Exercise prompt> Copy nothing but the lines below running from the line containing "smGet, h, ih]" through the line containing "nil => simp [smIns, smGet, h]", both end lines included.

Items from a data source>

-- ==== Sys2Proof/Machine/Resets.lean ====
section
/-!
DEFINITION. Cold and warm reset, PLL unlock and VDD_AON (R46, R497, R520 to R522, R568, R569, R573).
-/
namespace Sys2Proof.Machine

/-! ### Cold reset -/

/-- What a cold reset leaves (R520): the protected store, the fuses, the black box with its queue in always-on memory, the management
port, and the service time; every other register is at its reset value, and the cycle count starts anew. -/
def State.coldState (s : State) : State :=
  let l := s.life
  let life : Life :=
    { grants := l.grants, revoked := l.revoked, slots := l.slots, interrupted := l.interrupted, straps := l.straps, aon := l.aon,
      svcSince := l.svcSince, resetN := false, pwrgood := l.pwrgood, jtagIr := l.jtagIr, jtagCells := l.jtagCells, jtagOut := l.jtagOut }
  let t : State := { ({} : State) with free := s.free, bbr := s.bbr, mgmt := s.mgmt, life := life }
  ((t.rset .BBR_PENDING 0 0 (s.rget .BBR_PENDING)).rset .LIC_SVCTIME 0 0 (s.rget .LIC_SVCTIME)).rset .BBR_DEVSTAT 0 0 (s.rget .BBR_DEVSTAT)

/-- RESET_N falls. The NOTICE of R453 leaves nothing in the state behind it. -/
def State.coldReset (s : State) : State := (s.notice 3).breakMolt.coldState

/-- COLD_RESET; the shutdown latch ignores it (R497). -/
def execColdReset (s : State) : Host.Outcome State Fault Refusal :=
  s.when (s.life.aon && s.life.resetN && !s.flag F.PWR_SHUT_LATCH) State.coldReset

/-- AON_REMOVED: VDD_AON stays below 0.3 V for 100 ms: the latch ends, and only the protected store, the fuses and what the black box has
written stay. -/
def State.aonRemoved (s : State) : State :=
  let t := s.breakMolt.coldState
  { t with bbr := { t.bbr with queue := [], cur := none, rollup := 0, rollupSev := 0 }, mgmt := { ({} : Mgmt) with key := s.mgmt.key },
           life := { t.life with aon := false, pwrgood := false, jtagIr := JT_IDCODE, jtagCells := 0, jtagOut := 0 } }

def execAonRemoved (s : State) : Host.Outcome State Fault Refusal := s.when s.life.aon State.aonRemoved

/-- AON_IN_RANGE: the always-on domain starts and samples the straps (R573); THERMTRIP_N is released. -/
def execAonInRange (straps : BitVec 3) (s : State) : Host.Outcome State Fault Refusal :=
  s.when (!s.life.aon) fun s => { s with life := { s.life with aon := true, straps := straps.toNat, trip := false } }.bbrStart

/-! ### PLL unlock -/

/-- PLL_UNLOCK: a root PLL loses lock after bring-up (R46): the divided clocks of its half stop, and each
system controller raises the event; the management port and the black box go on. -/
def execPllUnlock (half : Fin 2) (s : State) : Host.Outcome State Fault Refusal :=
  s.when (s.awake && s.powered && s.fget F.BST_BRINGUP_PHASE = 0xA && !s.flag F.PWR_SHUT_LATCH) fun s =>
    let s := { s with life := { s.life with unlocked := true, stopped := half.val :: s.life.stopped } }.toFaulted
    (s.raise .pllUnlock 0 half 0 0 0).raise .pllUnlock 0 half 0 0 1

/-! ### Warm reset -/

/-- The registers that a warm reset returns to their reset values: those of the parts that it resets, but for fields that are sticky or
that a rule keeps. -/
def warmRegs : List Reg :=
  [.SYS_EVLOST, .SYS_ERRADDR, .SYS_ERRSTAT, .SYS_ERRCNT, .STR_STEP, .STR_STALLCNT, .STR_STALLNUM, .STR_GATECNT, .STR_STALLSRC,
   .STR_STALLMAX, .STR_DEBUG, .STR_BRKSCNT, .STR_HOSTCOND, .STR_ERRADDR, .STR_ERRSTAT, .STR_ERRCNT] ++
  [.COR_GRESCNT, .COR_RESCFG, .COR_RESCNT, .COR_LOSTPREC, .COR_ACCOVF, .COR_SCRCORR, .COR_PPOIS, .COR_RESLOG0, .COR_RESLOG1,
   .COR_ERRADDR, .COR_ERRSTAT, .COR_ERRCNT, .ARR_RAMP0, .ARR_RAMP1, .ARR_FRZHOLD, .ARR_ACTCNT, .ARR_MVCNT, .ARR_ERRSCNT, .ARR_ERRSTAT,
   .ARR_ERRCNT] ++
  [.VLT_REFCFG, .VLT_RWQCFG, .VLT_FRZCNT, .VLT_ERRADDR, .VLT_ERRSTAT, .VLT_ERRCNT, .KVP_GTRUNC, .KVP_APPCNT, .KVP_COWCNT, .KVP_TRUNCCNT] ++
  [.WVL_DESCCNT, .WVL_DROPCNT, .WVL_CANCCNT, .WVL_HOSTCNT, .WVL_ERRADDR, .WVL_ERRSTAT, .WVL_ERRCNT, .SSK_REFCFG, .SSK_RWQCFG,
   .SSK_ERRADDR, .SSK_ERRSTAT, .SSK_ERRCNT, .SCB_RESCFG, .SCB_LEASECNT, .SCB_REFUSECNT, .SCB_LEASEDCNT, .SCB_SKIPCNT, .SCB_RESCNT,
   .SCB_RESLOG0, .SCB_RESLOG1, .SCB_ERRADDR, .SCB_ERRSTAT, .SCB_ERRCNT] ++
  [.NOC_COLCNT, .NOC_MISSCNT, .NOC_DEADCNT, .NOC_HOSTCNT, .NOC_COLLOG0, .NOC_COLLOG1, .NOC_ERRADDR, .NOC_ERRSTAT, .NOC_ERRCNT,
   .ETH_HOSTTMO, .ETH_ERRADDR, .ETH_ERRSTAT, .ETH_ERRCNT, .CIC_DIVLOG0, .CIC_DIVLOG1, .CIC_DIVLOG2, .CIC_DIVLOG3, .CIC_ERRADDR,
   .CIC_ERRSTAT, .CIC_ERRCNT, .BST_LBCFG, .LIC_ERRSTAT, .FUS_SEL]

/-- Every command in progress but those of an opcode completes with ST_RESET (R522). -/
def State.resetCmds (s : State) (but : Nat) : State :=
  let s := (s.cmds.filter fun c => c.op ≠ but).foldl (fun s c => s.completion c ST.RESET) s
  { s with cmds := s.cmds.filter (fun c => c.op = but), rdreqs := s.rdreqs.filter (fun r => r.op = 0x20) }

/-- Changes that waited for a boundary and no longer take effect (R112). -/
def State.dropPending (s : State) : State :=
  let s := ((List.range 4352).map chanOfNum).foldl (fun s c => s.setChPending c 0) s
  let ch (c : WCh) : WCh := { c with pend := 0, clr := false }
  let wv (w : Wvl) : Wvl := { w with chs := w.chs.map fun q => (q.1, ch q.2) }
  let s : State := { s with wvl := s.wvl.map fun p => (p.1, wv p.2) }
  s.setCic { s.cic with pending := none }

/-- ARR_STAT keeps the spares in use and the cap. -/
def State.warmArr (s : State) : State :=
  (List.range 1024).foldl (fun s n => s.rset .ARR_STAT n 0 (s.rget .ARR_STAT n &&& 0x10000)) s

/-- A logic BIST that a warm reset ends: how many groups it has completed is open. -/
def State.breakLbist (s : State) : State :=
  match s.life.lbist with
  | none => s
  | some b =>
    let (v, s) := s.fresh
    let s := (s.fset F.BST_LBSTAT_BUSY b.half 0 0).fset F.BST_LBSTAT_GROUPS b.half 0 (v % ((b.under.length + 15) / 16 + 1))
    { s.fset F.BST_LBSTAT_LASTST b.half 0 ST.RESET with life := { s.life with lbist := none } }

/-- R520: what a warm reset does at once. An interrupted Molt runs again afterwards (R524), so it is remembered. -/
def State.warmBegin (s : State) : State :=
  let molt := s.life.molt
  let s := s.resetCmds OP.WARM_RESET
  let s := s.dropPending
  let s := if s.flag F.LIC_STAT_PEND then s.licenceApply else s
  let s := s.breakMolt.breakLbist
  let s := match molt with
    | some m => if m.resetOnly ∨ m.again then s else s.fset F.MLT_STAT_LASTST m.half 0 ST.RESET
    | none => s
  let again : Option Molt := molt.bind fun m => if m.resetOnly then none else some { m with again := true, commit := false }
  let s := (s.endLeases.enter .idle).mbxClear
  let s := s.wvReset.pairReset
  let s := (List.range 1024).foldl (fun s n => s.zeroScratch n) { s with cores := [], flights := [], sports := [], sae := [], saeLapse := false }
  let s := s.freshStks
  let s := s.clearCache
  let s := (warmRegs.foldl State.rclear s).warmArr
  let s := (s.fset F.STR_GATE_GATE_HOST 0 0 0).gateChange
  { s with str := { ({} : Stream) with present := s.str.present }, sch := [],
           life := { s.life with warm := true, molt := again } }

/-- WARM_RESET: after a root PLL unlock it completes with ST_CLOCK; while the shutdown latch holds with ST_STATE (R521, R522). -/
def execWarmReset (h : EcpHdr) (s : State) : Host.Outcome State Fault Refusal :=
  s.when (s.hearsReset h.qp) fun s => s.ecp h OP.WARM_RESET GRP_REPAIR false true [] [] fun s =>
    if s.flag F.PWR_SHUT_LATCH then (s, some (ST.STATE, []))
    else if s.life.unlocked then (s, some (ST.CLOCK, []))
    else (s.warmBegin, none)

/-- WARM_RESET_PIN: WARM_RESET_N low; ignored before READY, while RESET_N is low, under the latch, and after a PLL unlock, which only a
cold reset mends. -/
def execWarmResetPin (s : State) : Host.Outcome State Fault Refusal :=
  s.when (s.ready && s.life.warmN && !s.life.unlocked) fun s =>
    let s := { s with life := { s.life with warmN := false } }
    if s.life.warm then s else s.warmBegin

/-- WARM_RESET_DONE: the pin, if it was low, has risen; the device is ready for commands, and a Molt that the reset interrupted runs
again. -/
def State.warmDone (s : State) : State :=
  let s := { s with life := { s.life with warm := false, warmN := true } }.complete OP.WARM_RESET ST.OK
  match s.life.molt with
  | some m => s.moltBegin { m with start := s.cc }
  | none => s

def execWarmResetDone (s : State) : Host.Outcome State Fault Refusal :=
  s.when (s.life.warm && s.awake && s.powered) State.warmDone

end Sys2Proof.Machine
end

==

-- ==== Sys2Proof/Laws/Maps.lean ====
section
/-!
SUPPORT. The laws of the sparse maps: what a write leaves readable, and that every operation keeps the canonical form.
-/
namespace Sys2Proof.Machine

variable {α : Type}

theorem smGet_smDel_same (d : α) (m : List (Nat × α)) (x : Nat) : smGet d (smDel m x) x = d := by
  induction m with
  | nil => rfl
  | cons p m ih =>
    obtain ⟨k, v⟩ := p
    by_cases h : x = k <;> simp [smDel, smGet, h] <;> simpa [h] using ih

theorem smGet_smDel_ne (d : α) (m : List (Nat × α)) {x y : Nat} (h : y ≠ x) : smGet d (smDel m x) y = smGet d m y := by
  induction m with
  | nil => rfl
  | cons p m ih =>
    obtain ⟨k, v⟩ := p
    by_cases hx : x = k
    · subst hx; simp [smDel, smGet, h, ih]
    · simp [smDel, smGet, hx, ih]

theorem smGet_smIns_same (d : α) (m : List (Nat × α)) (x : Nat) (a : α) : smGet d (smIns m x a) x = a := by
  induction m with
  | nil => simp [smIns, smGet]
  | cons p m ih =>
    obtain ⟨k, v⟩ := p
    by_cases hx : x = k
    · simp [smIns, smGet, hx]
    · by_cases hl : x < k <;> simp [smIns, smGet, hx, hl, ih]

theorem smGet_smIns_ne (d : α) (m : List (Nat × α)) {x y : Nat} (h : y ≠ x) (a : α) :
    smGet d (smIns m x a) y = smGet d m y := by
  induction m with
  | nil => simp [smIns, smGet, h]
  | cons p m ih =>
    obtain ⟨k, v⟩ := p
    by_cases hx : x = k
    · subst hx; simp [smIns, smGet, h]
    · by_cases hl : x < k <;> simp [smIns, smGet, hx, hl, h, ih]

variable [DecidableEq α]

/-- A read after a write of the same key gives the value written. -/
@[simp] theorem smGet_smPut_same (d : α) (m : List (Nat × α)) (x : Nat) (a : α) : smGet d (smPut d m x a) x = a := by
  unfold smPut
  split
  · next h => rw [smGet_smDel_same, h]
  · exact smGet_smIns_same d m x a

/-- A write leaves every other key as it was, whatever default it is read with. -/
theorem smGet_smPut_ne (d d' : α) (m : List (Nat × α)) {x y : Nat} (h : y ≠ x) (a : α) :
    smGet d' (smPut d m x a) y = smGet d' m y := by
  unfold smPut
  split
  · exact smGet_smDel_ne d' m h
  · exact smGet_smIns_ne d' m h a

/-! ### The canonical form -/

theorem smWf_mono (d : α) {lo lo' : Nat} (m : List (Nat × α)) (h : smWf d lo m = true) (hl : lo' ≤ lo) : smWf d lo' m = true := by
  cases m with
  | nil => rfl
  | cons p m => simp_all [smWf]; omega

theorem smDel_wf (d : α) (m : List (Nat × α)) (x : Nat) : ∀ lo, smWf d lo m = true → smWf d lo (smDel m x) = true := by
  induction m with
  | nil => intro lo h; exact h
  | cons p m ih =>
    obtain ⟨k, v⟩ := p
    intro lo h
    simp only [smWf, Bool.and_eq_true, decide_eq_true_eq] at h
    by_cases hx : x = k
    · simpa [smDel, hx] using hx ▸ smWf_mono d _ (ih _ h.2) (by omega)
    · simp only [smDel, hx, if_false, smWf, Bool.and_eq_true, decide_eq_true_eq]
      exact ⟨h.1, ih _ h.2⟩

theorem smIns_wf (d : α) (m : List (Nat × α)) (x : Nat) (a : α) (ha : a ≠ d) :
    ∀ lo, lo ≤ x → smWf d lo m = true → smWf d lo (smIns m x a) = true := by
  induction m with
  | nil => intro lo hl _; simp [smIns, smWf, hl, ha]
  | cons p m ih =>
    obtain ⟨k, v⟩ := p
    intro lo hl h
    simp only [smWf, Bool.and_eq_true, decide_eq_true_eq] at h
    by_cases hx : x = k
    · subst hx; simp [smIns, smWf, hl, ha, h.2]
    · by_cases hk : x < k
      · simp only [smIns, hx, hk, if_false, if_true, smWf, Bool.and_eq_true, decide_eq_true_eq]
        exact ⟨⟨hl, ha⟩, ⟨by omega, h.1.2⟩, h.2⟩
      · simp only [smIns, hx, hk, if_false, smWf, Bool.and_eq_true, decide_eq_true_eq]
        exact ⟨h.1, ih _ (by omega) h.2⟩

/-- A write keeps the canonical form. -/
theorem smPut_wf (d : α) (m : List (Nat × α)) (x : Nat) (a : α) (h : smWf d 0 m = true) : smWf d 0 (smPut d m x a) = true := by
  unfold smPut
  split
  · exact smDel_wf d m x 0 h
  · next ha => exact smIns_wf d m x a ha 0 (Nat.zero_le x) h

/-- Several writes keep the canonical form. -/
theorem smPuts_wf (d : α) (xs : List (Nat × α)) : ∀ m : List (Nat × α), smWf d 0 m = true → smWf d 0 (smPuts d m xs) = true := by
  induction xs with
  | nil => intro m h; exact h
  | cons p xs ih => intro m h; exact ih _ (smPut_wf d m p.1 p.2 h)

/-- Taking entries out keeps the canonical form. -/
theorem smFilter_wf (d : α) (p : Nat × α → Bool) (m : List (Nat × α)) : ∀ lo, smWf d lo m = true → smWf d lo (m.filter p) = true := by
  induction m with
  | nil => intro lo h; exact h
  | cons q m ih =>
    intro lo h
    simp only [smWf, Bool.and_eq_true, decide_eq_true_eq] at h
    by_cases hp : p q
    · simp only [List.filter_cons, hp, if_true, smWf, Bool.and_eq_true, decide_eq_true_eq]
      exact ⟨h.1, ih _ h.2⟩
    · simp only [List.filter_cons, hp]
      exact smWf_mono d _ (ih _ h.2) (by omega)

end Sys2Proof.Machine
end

Reply to the exercise>
    · subst hx; simp [smDel, smGet, h, ih]
    · simp [smDel, smGet, hx, ih]

theorem smGet_smIns_same (d : α) (m : List (Nat × α)) (x : Nat) (a : α) : smGet d (smIns m x a) x = a := by
  induction m with
  | nil => simp [smIns, smGet]
  | cons p m ih =>
    obtain ⟨k, v⟩ := p
    by_cases hx : x = k
    · simp [smIns, smGet, hx]
    · by_cases hl : x < k <;> simp [smIns, smGet, hx, hl, ih]

theorem smGet_smIns_ne (d : α) (m : List (Nat × α)) {x y : Nat} (h : y ≠ x) (a : α) :
    smGet d (smIns m x a) y = smGet d m y := by
  induction m with
  | nil => simp [smIns, smGet, h]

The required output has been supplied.